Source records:

-- ==== Sys2Proof/Machine/HostRegs.lean ====
section
/-!
DEFINITION. The host-visible registers: what they read (R5, R6, R26, R403-R410, R431, R432) and what a write of each does (R399, R405, R406,
R408, R415, R416, R420, R436, R445), partitions that start (R408), and the FLR of a VF (R421).
-/
namespace Sys2Proof.Machine

/-! ### Words of registers -/

/-- Replace the low or the high word of a 64-bit register. -/
def setHalf (x : DWord) (hi : Bool) (v : Word) : DWord := if hi then cat64 v (lo32 x) else cat64 (hi32 x) v

/-- The word of a 64-bit register. -/
def halfOf (x : DWord) (hi : Bool) : Word := if hi then hi32 x else lo32 x

/-- Bits `hi` down to `lo` of a 64-bit field register. -/
def fieldMask (hi lo : Nat) : DWord := BitVec.ofNat 64 (2 ^ (hi + 1) - 2 ^ lo)

/-- A register write reaches the device: nothing but the identity block answers before PHASE is 4 (R432). The spec names no size for a host
access: a write is of one 32-bit word, a 64-bit field is written and takes effect half by half, and a write at an offset that is no multiple
of 4 is none of the model's (log 44, DESIGN CHOICE). -/
def State.hostWrite (s : State) (f : State → State) : Host.Outcome State Fault Refusal := .next (if s.up then f s else s)

/-! ### Queue and report registers (R410, R415-R417, R436) -/

/-- KICK (R416, R417). -/
def State.kicked (s : State) (fn : Fn) (q : Nat) : State :=
  let en := match fn with
    | .pf => true
    | .vf t => ((s.tenants[t]?).map (fun (x : Tenant) => x.en)).getD false
  if s.qcbAddr fn q = 0 || !en then s
  else
    let at' := match fn with
      | .pf => none
      | .vf t => s.berths.findIdx? (fun b => b.queue == some (t, q))
    match at', s.qcb fn q with
    | some b, some c => (s.fnRead fn (c.pa + 16) 4).modBerth b (fun k => { k with tail := c.tail })
    | some _, none => s
    | none, _ => s.modFn fn (fun r => { r with pending := if r.pending.contains q then r.pending else r.pending ++ [q] })

/-- KICK: a write of the register (R416). -/
def execKick (fn : Fn) (v : Word) (s : State) : Host.Outcome State Fault Refusal := s.hostWrite (fun s => s.kicked fn (bitsOf v 7 0))

/-- BOOT_STAT (R431). -/
def State.bootStat (s : State) : Word :=
  BitVec.ofNat 32 (s.boot.phase + 2 ^ 4 * (s.fuses.lcs % 4) + 2 ^ 6 * (s.fuses.mount % 4) + 2 ^ 8 * s.boot.err + 2 ^ 16 * s.boot.slot)

/-- A word of the identity block, which always answers (R26, R431). -/
def State.identity (s : State) (off : Nat) : Word :=
  if off = 0x0 then s.idPart
  else if off = 0x4 then BitVec.ofNat 32 (0x2000 + (if s.fuses.partX then 8 else 4))
  else if off = 0x8 || off = 0xC || off = 0x10 then
    let k := (off - 8) / 4
    BitVec.ofNat 32 (((List.range 32).map (fun i => if s.fmax (32 * k + i) = 96 then 2 ^ i else 0)).sum)
  else if off = 0x14 then s.bootStat
  else 0

/-- The first 64 bytes of the attestation report: the magic, LCS, SLOT, the version of the firmware that runs, the boot count, and the
wall-time word, in whole words; zeros after them (R436; the places are log 18, DESIGN CHOICE). -/
def State.attestHead (s : State) : List Byte :=
  let b := (s.boot.slots[s.boot.slot]?).getD {}
  padTo 64 (bytesOfNat 4 0x54545341 ++ bytesOfNat 4 s.fuses.lcs ++ bytesOfNat 4 s.boot.slot ++ bytesOfNat 4 (Config.bundleVersion b.bundle).toNat
    ++ bytesOfNat 4 s.boot.count ++ bytesOfNat 8 s.hm.wall.toNat)

/-- The four measurements: of the Harbourmaster and the Pilot image of the firmware that runs, of the identity block with BOOT_STAT, and of
the rollback counter, in little-endian words (R436; log 18, DESIGN CHOICE). -/
def State.measurements (s : State) : List Byte :=
  let b := ((s.boot.slots[s.boot.slot]?).getD {}).bundle
  sha3 (Config.bundleImage 0 b) ++ sha3 (Config.bundleImage 1 b)
    ++ sha3 ((List.range 6).flatMap (fun k => bytesOfNat 4 (s.identity (4 * k)).toNat)) ++ sha3 (bytesOfNat 4 s.fuses.rollback)

/-- The attestation report: its head, the measurements, the signature over the digest of both, and zeros (R436; log 18, DESIGN CHOICE). -/
def State.attestation (s : State) : List Byte :=
  let l := s.attestHead ++ s.measurements
  let d := sha3 l
  l ++ (List.range (0x1353 - 0x140)).map (fun k => Config.attestByte d s.freeCount k) ++ List.replicate (0x1380 - 0x1353) 0

/-- One record of the attestation report (R436). -/
def attestRecord (l : List Byte) (k : Nat) : List Byte :=
  bytesOfNat 2 0x80 ++ bytesOfNat 2 k ++ List.replicate 12 0 ++ (l.drop (48 * k)).take 48

/-- Pilot attests at the first write of the PF's REPBASE after a bring-up (R436). -/
def State.attest (s : State) : State :=
  if s.boot.attested then s
  else
    let l := s.attestation
    { s with freeCount := s.freeCount + 1, boot := { s.boot with attested := true },
             pfRegs := { s.pfRegs with reports := s.pfRegs.reports ++ (List.range 104).map (attestRecord l) } }

/-- REPBASE: a write of its low or high word (R410, R436). -/
def execRepbase (fn : Fn) (hi : Bool) (v : Word) (s : State) : Host.Outcome State Fault Refusal :=
  s.hostWrite (fun s =>
    let s := s.modFn fn (fun r => { r with repBase := setHalf r.repBase hi v &&& fieldMask 45 6 })
    if fn = .pf then s.attest else s)

/-- REPHEAD: the driver has consumed reports (R410, R415). -/
def execRephead (fn : Fn) (v : Word) (s : State) : Host.Outcome State Fault Refusal :=
  s.hostWrite (fun s => s.modFn fn (fun r => { r with repHead := v }))

/-! ### The Harbourmaster's registers (R399, R406, R445) -/

/-- HM_WALL_HI (R399). -/
def execHmWallHi (v : Word) (s : State) : Host.Outcome State Fault Refusal :=
  s.hostWrite (fun s => { s with hm := { s.hm with wall := cat64 v s.hm.wallLo } })

/-- A pair slot lies in a tenant's partitions (R28, R406). -/
def State.tenantSlot (s : State) (ten j : Nat) : Bool := s.parts.any (fun p => p.en && p.owner == ten && p.hasSlot j)

/-- VAL: ILPOL of the tenant in TEN, refused where SPARE names a slot outside its partitions (R382, R406). -/
def execVal (v : Word) (s : State) : Host.Outcome State Fault Refusal :=
  s.hostWrite (fun s =>
    let ten := bitsOf s.hm.mbTen 3 0
    let bad := (List.range 24).any (fun j => v.getLsbD (8 + j) && !s.tenantSlot ten j)
    let s := { s with hm := { s.hm with mbDone := true, mbRefused := bad } }
    if bad then s else { s with tenants := listModify s.tenants ten (fun (t : Tenant) => { t with ilpol := v &&& 0xFFFFFF07 }) })

/-- HM_INJ_CTL: only ARM may change while ARM is 1; arming starts the count (R445, R446). -/
def execHmInjCtl (v : Word) (s : State) : Host.Outcome State Fault Refusal :=
  s.hostWrite (fun s =>
    let old := s.hm.injCtl
    let new := if old.getLsbD 0 then (old &&& ~~~1) ||| (v &&& 1) else v &&& 0x1F3F7F01
    { s with hm := { s.hm with injCtl := new, injCount := if !old.getLsbD 0 && new.getLsbD 0 then 0 else s.hm.injCount } })

/-! ### Tenant blocks (R404, R405) -/

/-- Change a tenant block. -/
def State.modTenant (s : State) (t : Nat) (f : Tenant → Tenant) : State := { s with tenants := listModify s.tenants t f }

/-- A refused write (R405). -/
def State.tenantError (s : State) (t : Nat) : State := s.modTenant t (fun x => { x with cfgerr := true })

/-- An accepted write. -/
def State.tenantSet (s : State) (t : Nat) (f : Tenant → Tenant) : State := s.modTenant t (fun x => { f x with cfgerr := false })

/-- The write of EN and WCEIL (R405). -/
def State.writeTenCtl (s : State) (t : Nat) (x : Tenant) (v : Word) : State :=
  let en := v.getLsbD 0
  let w := bitsOf v 15 8
  if (x.en && w ≠ x.wceil) || (en && !([32, 64, 96].contains w)) || (x.en && !en && s.parts.any (fun p => p.owner == t)) then s.tenantError t
  else s.tenantSet t (fun x => { x with en := en, wceil := w })

/-- The write of a 64-bit field that is fixed while EN is 1 (R405). -/
def State.writeFixed (s : State) (t : Nat) (x : Tenant) (old new : DWord) (put : Tenant → DWord → Tenant) : State :=
  if x.en && old ≠ new then s.tenantError t else s.tenantSet t (fun x => put x new)

/-- TENANT_BLOCK_WRITE: a word of a tenant block (R404, R405). -/
def execTenantBlockWrite (t off : Nat) (v : Word) (s : State) : Host.Outcome State Fault Refusal :=
  s.hostWrite (fun s =>
    match s.tenants[t]? with
    | none => s
    | some x =>
      if off = 0x00 then s.writeTenCtl t x v
      else if off = 0x04 then s.tenantSet t (fun x => { x with cardq := bitsOf v 10 0 })
      else if off = 0x08 then s.tenantSet t (fun x => { x with verq := v.toNat })
      else if off = 0x0C then s.tenantSet t (fun x => { x with hvScope := bitsOf v 1 0 })
      else if off = 0x10 || off = 0x14 then
        s.writeFixed t x x.s2root (setHalf x.s2root (off == 0x14) v &&& fieldMask 45 10) (fun x d => { x with s2root := d })
      else if off = 0x18 || off = 0x1C then
        s.writeFixed t x x.save (setHalf x.save (off == 0x1C) v &&& fieldMask 45 21) (fun x d => { x with save := d })
      else if off = 0x20 || off = 0x24 then
        s.writeFixed t x x.ialim (setHalf x.ialim (off == 0x24) v &&& fieldMask 45 21) (fun x d => { x with ialim := d })
      else s)

/-! ### Partition blocks (R407, R408) -/

/-- Two words share a bit. -/
def wordsMeet (a b : List Word) : Bool := (a.zip b).any (fun p => p.1 &&& p.2 != 0)

/-- Another enabled partition holds a block of these masks (R27). -/
def State.blocksTaken (s : State) (p : Nat) (clu : List Word) (chan : Word) (berth : List Word) : Bool :=
  s.parts.zipIdx.any (fun x => x.2 != p && x.1.en && (wordsMeet x.1.clu clu || x.1.chan &&& chan != 0 || wordsMeet x.1.berth berth))

/-- A write that sets EN is refused (R27, R408). -/
def State.enableBad (s : State) (p : Nat) (x : Partition) (owner : Nat) : Bool :=
  x.clu.all (· == 0) || x.chan == 0 || x.berth.all (· == 0) || s.blocksTaken p x.clu x.chan x.berth
  || !((s.tenants[owner]?).map (fun (t : Tenant) => t.en)).getD false

/-- Opcodes of the commands that bring teams or graphs into their partition: LAUNCH, SYSLAUNCH, GRLOAD, GRSTART (R413). -/
def Command.entersPart (c : Command) : Bool := [0x01, 0x02, 0x09, 0x0A].contains (recOpcode c.words) && c.code.isNone && !c.started
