-- ==== Sys2Proof/Laws/PerInstr.lean ====
section
/-!
SUPPORT. One family of statements about every instruction, by constructor: the word it encodes to decodes to it again (R30, R33, R41, R61, R64,
R316).
-/
namespace Sys2Proof.Laws.RoundTrip

-- one theorem after the other: each waits for equations of the decoder, and would hold a thread meanwhile
set_option Elab.async false

/-- A well-formed group instruction encodes to words, and its bytes decode to it again with every operand, whatever bytes follow them; a
well-formed stream word's F-X word decodes to it again. -/
def Statement (i : Instr) : Prop :=
  i.wf = true →
    (∀ f, i.form = some f → ∃ ws, encode i = some ws ∧ ∀ rest, decode (wordBytes ws ++ rest) = .ok (i, rest))
    ∧ (∀ w, encodeStream i = some w → decodeStream w = i)

/-! ### Words and their parts -/

theorem toNat_app {n m : Nat} (x : BitVec n) (y : BitVec m) : (x ++ y).toNat = x.toNat * 2 ^ m + y.toNat := by
  rw [BitVec.toNat_append, ← Nat.shiftLeft_add_eq_or_of_lt y.isLt, Nat.shiftLeft_eq]

theorem toNat_ext {n : Nat} (x : BitVec n) (s k : Nat) : (x.extractLsb' s k).toNat = x.toNat / 2 ^ s % 2 ^ k := by
  rw [BitVec.extractLsb'_toNat, Nat.shiftRight_eq_div_pow]

theorem parts_word (q : Parts) : Parts.ofWord q.toWord = q := by
  obtain ⟨op, sx, d, a, b⟩ := q
  have := op.isLt; have := sx.isLt; have := d.isLt; have := a.isLt; have := b.isLt
  simp only [Parts.ofWord, Parts.mk.injEq]
  refine ⟨?_, ?_, ?_, ?_, ?_⟩ <;>
  · apply BitVec.eq_of_toNat_eq
    simp only [toNat_ext, Parts.toWord]
    simp only [toNat_app]
    omega

theorem pfx_word (p : Pfx) : Pfx.ofWord p.toWord = p := by
  obtain ⟨gen, gsel, mz, rndo, eto, op4, xd, xa, xb, mdst, xen, o4en⟩ := p
  have := gsel.isLt; have := rndo.isLt; have := eto.isLt; have := op4.isLt
  simp only [Pfx.ofWord, Pfx.mk.injEq, BitVec.getLsbD]
  have hb : ∀ (b : Bool), (BitVec.ofBool b).toNat = b.toNat := by decide
  have tb : ∀ (n i : Nat) (b : Bool), (n / 2 ^ i % 2 = b.toNat) → n.testBit i = b := by
    intro n i b h
    rw [Nat.testBit_eq_decide_div_mod_eq, h]; cases b <;> decide
  have ht : ∀ b : Bool, b.toNat < 2 := by decide
  have := ht gen; have := ht mz; have := ht xd; have := ht xa; have := ht xb; have := ht mdst; have := ht xen; have := ht o4en
  have hw : (Pfx.toWord ⟨gen, gsel, mz, rndo, eto, op4, xd, xa, xb, mdst, xen, o4en⟩).toNat =
     ((((((((((((127 * 2 + gen.toNat) * 8 + gsel.toNat) * 2 + mz.toNat) * 8 + rndo.toNat) * 16 + eto.toNat) * 128 + op4.toNat) * 2 + xd.toNat) * 2
      + xa.toNat) * 2 + xb.toNat) * 2 + mdst.toNat) * 2 + xen.toNat) * 2 + o4en.toNat) := by
    simp only [Pfx.toWord]; simp only [toNat_app, hb]; rfl
  refine ⟨?_, ?_, ?_, ?_, ?_, ?_, ?_, ?_, ?_, ?_, ?_, ?_⟩ <;> first
    | (apply tb; rw [hw]; omega)
    | (apply BitVec.eq_of_toNat_eq; rw [toNat_ext, hw]; omega)

theorem takeWord_bytes (w : Word) (rest : List Byte) :
    takeWord (w.extractLsb' 0 8 :: w.extractLsb' 8 8 :: w.extractLsb' 16 8 :: w.extractLsb' 24 8 :: rest) = some (w, rest) := by
  have : w.extractLsb' 24 8 ++ w.extractLsb' 16 8 ++ w.extractLsb' 8 8 ++ w.extractLsb' 0 8 = w := by
    have := w.isLt
    apply BitVec.eq_of_toNat_eq; simp only [toNat_app, toNat_ext]; omega
  simp only [takeWord, this]

theorem major_word (q : Parts) : q.toWord.extractLsb' 25 7 = q.op := congrArg Parts.op (parts_word q)

theorem major_pfx (p : Pfx) : p.toWord.extractLsb' 25 7 = 0x7F#7 := by
  obtain ⟨gen, gsel, mz, rndo, eto, op4, xd, xa, xb, mdst, xen, o4en⟩ := p
  have := gsel.isLt; have := rndo.isLt; have := eto.isLt; have := op4.isLt
  have hb : ∀ (b : Bool), (BitVec.ofBool b).toNat = b.toNat := by decide
  have ht : ∀ b : Bool, b.toNat < 2 := by decide
  have := ht gen; have := ht mz; have := ht xd; have := ht xa; have := ht xb; have := ht mdst; have := ht xen; have := ht o4en
  apply BitVec.eq_of_toNat_eq
  rw [toNat_ext]; simp only [Pfx.toWord]; simp only [toNat_app, hb, BitVec.toNat_ofNat]
  omega

/-- A major that names cells of instructions: no prefix word, no fate (R61, R65). -/
def plainMajor (op : BitVec 7) : Bool := op != 0x7F && !(0x70 ≤ op.toNat && op.toNat ≤ 0x77) && !(0x18 ≤ op.toNat && op.toNat ≤ 0x1F)

theorem takesLiteral_eq {p : Option Pfx} {q : Parts} {l : Option Word} {i i0 : Instr} {f f0 : Form} (hwf : i.wf = true) (hf : i.form = some f)
    (hl : f.lit = l) (h0 : cellInstr p none q = some i0) (hf0 : i0.form = some f0) (hok : f.ok 256 = true → f0.ok 256 = true)
    (hc : f0.immCount = f.immCount) : takesLiteral p q = l.isSome := by
  simp only [Instr.wf, hf, Bool.and_eq_true] at hwf
  simp only [takesLiteral, h0, hf0, hok hwf.1, if_true, hc]
  have := hwf.2
  simp only [Form.litOk, hl, beq_iff_eq] at this
  exact this.symm

theorem group {i i0 : Instr} {f f0 : Form} {p : Option Pfx} {q : Parts} {l : Option Word}
    (he : encode i = some ((p.map Pfx.toWord).toList ++ [q.toWord] ++ l.toList)) (hs : encodeStream i = none)
    (hf : i.form = some f) (hl : f.lit = l) (h0 : cellInstr p none q = some i0) (h1 : cellInstr p l q = some i)
    (hop : plainMajor q.op = true) (hp : p.isSome = true → pfxableCell q.op.toNat q.sx.toNat = true)
    (hf0 : i0.form = some f0) (hok : f.ok 256 = true → f0.ok 256 = true)
    (hc : f0.immCount = f.immCount) : Statement i := by
  intro hwf
  refine ⟨fun f' _ => ⟨_, he, fun rest => ?_⟩, by simp [hs]⟩
  have ht : takesLiteral p q = l.isSome := takesLiteral_eq hwf hf hl h0 hf0 hok hc
  have hm : ∀ l', l = l' → decodeMain p q.toWord l' = i := by
    intro l' e; subst e
    simp only [plainMajor, Bool.and_eq_true, Bool.not_eq_true'] at hop
    simp only [decodeMain, parts_word, h1]
    rw [if_neg (by simp [hop.1.2]), if_neg (by simp [hop.2])]
    cases hp' : p.isSome
    · simp
    · simp [hp hp']
  have hne : (q.op == 0x7F#7) = false := by
    simp only [plainMajor, Bool.and_eq_true, bne_iff_ne, ne_eq] at hop
    exact beq_eq_false_iff_ne.2 hop.1.1
  cases p <;> cases l <;> simp only [Option.isSome] at ht <;>
  · simp only [Option.map, Option.toList, List.nil_append, List.cons_append, wordBytes, decode, takeWord_bytes]
    simp only [Option.bind, takeWord_bytes, decodeWords, major_word, major_pfx, hne, parts_word, pfx_word, ht, BEq.rfl]
    simp [hm _ rfl]

/-- Events of the device have no encoding. -/
theorem other {i : Instr} (hf : i.form = none) (hs : encodeStream i = none) : Statement i :=
  fun _ => ⟨by simp [hf], by simp [hs]⟩

/-- As `group`, of a word that takes no prefix. -/
theorem bare {i i0 : Instr} {f f0 : Form} {q : Parts} {l : Option Word} (he : encode i = some ([q.toWord] ++ l.toList))
    (hs : encodeStream i = none) (hf : i.form = some f) (hl : f.lit = l) (h0 : cellInstr none none q = some i0) (h1 : cellInstr none l q = some i)
    (hop : plainMajor q.op = true) (hf0 : i0.form = some f0) (hok : f.ok 256 = true → f0.ok 256 = true) (hc : f0.immCount = f.immCount) :
    Statement i :=
  group (p := none) he hs hf hl h0 h1 hop (fun h => nomatch h) hf0 hok hc

/-! ### Fields -/

theorem pad4 (x : BitVec 4) : (0#3 ++ x) &&& 112#7 = 0#7 := by revert x; decide
theorem val4a (x : BitVec 4) : (0#3 ++ x).extractLsb' 0 4 = x := by revert x; decide
theorem pad5 (x : BitVec 5) : (0#2 ++ x) &&& 96#7 = 0#7 := by revert x; decide
theorem val5a (x : BitVec 5) : (0#2 ++ x).extractLsb' 0 5 = x := by revert x; decide
theorem pad14 (x : BitVec 1) (y : BitVec 4) : (0#2 ++ x ++ y) &&& 96#7 = 0#7 := by revert x y; decide
theorem val14a (x : BitVec 1) (y : BitVec 4) : (0#2 ++ x ++ y).extractLsb' 4 1 = x := by revert x y; decide
theorem val14b (x : BitVec 1) (y : BitVec 4) : (0#2 ++ x ++ y).extractLsb' 0 4 = y := by revert x y; decide
theorem pad1 (x : BitVec 1) : (0#6 ++ x) &&& 126#7 = 0#7 := by revert x; decide
theorem val1a (x : BitVec 1) : (0#6 ++ x).extractLsb' 0 1 = x := by revert x; decide
theorem pad24 (x : BitVec 2) (y : BitVec 4) : (0#1 ++ x ++ y) &&& 64#7 = 0#7 := by revert x y; decide
theorem val24a (x : BitVec 2) (y : BitVec 4) : (0#1 ++ x ++ y).extractLsb' 4 2 = x := by revert x y; decide
theorem val24b (x : BitVec 2) (y : BitVec 4) : (0#1 ++ x ++ y).extractLsb' 0 4 = y := by revert x y; decide
theorem pad15 (x : BitVec 1) (y : BitVec 5) : (0#1 ++ x ++ y) &&& 64#7 = 0#7 := by revert x y; decide
theorem val15a (x : BitVec 1) (y : BitVec 5) : (0#1 ++ x ++ y).extractLsb' 5 1 = x := by revert x y; decide
theorem val15b (x : BitVec 1) (y : BitVec 5) : (0#1 ++ x ++ y).extractLsb' 0 5 = y := by revert x y; decide
theorem pad22 (x : BitVec 2) (y : BitVec 2) : (0#3 ++ x ++ y) &&& 112#7 = 0#7 := by revert x y; decide
theorem val22a (x : BitVec 2) (y : BitVec 2) : (0#3 ++ x ++ y).extractLsb' 2 2 = x := by revert x y; decide
theorem val22b (x : BitVec 2) (y : BitVec 2) : (0#3 ++ x ++ y).extractLsb' 0 2 = y := by revert x y; decide
theorem pad3 (x : BitVec 3) : (0#4 ++ x) &&& 120#7 = 0#7 := by revert x; decide
theorem val3a (x : BitVec 3) : (0#4 ++ x).extractLsb' 0 3 = x := by revert x; decide
theorem val34a (x : BitVec 3) (y : BitVec 4) : (x ++ y).extractLsb' 4 3 = x := by revert x y; decide
theorem val34b (x : BitVec 3) (y : BitVec 4) : (x ++ y).extractLsb' 0 4 = y := by revert x y; decide
theorem val322a (x : BitVec 3) (y : BitVec 2) (z : BitVec 2) : (x ++ y ++ z).extractLsb' 4 3 = x := by revert x y z; decide
theorem val322b (x : BitVec 3) (y : BitVec 2) (z : BitVec 2) : (x ++ y ++ z).extractLsb' 2 2 = y := by revert x y z; decide
theorem val322c (x : BitVec 3) (y : BitVec 2) (z : BitVec 2) : (x ++ y ++ z).extractLsb' 0 2 = z := by revert x y z; decide
theorem pad13 (x : BitVec 1) (y : BitVec 3) : (0#3 ++ x ++ y) &&& 112#7 = 0#7 := by revert x y; decide
theorem val13a (x : BitVec 1) (y : BitVec 3) : (0#3 ++ x ++ y).extractLsb' 3 1 = x := by revert x y; decide
theorem val13b (x : BitVec 1) (y : BitVec 3) : (0#3 ++ x ++ y).extractLsb' 0 3 = y := by revert x y; decide
theorem offJoin (x : BitVec 21) : x.extractLsb' 14 7 ++ x.extractLsb' 7 7 ++ x.extractLsb' 0 7 = x := by
  have := x.isLt
  apply BitVec.eq_of_toNat_eq; simp only [toNat_app, toNat_ext]; omega
theorem codeJoin (x : Code) (y : BitVec 4) : x.extractLsb' 3 4 ++ (x.extractLsb' 0 3 ++ y).extractLsb' 4 3 = x := by
  have := x.isLt; have := y.isLt
  apply BitVec.eq_of_toNat_eq; simp only [toNat_app, toNat_ext]; omega
theorem midJoin (w : BitVec 3) (x : Code) (y : BitVec 4) :
    (w ++ x.extractLsb' 3 4).extractLsb' 0 4 ++ (x.extractLsb' 0 3 ++ y).extractLsb' 4 3 = x := by
  have := w.isLt; have := x.isLt; have := y.isLt
  apply BitVec.eq_of_toNat_eq; simp only [toNat_app, toNat_ext]; omega
theorem immJoin (w : BitVec 3) (x : BitVec 11) : (w ++ x.extractLsb' 7 4).extractLsb' 0 4 ++ x.extractLsb' 0 7 = x := by
  have := w.isLt; have := x.isLt
  apply BitVec.eq_of_toNat_eq; simp only [toNat_app, toNat_ext]; omega
theorem loZero (x : BitVec 3) : (x ++ 0#4) &&& 15#7 = 0#7 := by revert x; decide
theorem hiZero (x : BitVec 4) : (0#3 ++ x) &&& 112#7 = 0#7 := by revert x; decide
/-- A SETMODE that passes its checks with its literal passes them without. -/
theorem setmode_ok {l : Option Word} {m a : Code} {imm : BitVec 11} {f f0 : Form} (hf : (Instr.setmode l m a imm).form = some f)
    (hf0 : (Instr.setmode none m a imm).form = some f0) (h : f.ok 256 = true) : f0.ok 256 = true := by
  obtain rfl := Option.some.inj hf
  obtain rfl := Option.some.inj hf0
  simp only [Form.ok, Bool.and_eq_true] at h
  obtain ⟨⟨⟨⟨⟨hv, h1⟩, h2⟩, h3⟩, h4⟩, h5⟩ := h
  simp only [Form.ok, Bool.and_eq_true]
  refine ⟨⟨⟨⟨⟨?_, h1⟩, h2⟩, h3⟩, h4⟩, h5⟩
  simp only [setmodeOk, setmodeImage, Bool.and_eq_true] at hv ⊢
  refine ⟨hv.1, ?_⟩
  by_cases ha : a.toNat = 0x74
  · simpa [ha] using hv.2
  · simp [ha]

What is needed: Of the entries listed above, reproduce only the lines starting at the line containing "theorem val1a (x" and ending at the line containing "theorem val322b (x". Include both, exactly as they stand.

Exercise response:
theorem val1a (x : BitVec 1) : (0#6 ++ x).extractLsb' 0 1 = x := by revert x; decide
theorem pad24 (x : BitVec 2) (y : BitVec 4) : (0#1 ++ x ++ y) &&& 64#7 = 0#7 := by revert x y; decide
theorem val24a (x : BitVec 2) (y : BitVec 4) : (0#1 ++ x ++ y).extractLsb' 4 2 = x := by revert x y; decide
theorem val24b (x : BitVec 2) (y : BitVec 4) : (0#1 ++ x ++ y).extractLsb' 0 4 = y := by revert x y; decide
theorem pad15 (x : BitVec 1) (y : BitVec 5) : (0#1 ++ x ++ y) &&& 64#7 = 0#7 := by revert x y; decide
theorem val15a (x : BitVec 1) (y : BitVec 5) : (0#1 ++ x ++ y).extractLsb' 5 1 = x := by revert x y; decide
theorem val15b (x : BitVec 1) (y : BitVec 5) : (0#1 ++ x ++ y).extractLsb' 0 5 = y := by revert x y; decide
theorem pad22 (x : BitVec 2) (y : BitVec 2) : (0#3 ++ x ++ y) &&& 112#7 = 0#7 := by revert x y; decide
theorem val22a (x : BitVec 2) (y : BitVec 2) : (0#3 ++ x ++ y).extractLsb' 2 2 = x := by revert x y; decide
theorem val22b (x : BitVec 2) (y : BitVec 2) : (0#3 ++ x ++ y).extractLsb' 0 2 = y := by revert x y; decide
theorem pad3 (x : BitVec 3) : (0#4 ++ x) &&& 120#7 = 0#7 := by revert x; decide
theorem val3a (x : BitVec 3) : (0#4 ++ x).extractLsb' 0 3 = x := by revert x; decide
theorem val34a (x : BitVec 3) (y : BitVec 4) : (x ++ y).extractLsb' 4 3 = x := by revert x y; decide
theorem val34b (x : BitVec 3) (y : BitVec 4) : (x ++ y).extractLsb' 0 4 = y := by revert x y; decide
theorem val322a (x : BitVec 3) (y : BitVec 2) (z : BitVec 2) : (x ++ y ++ z).extractLsb' 4 3 = x := by revert x y z; decide
theorem val322b (x : BitVec 3) (y : BitVec 2) (z : BitVec 2) : (x ++ y ++ z).extractLsb' 2 2 = y := by revert x y z; decide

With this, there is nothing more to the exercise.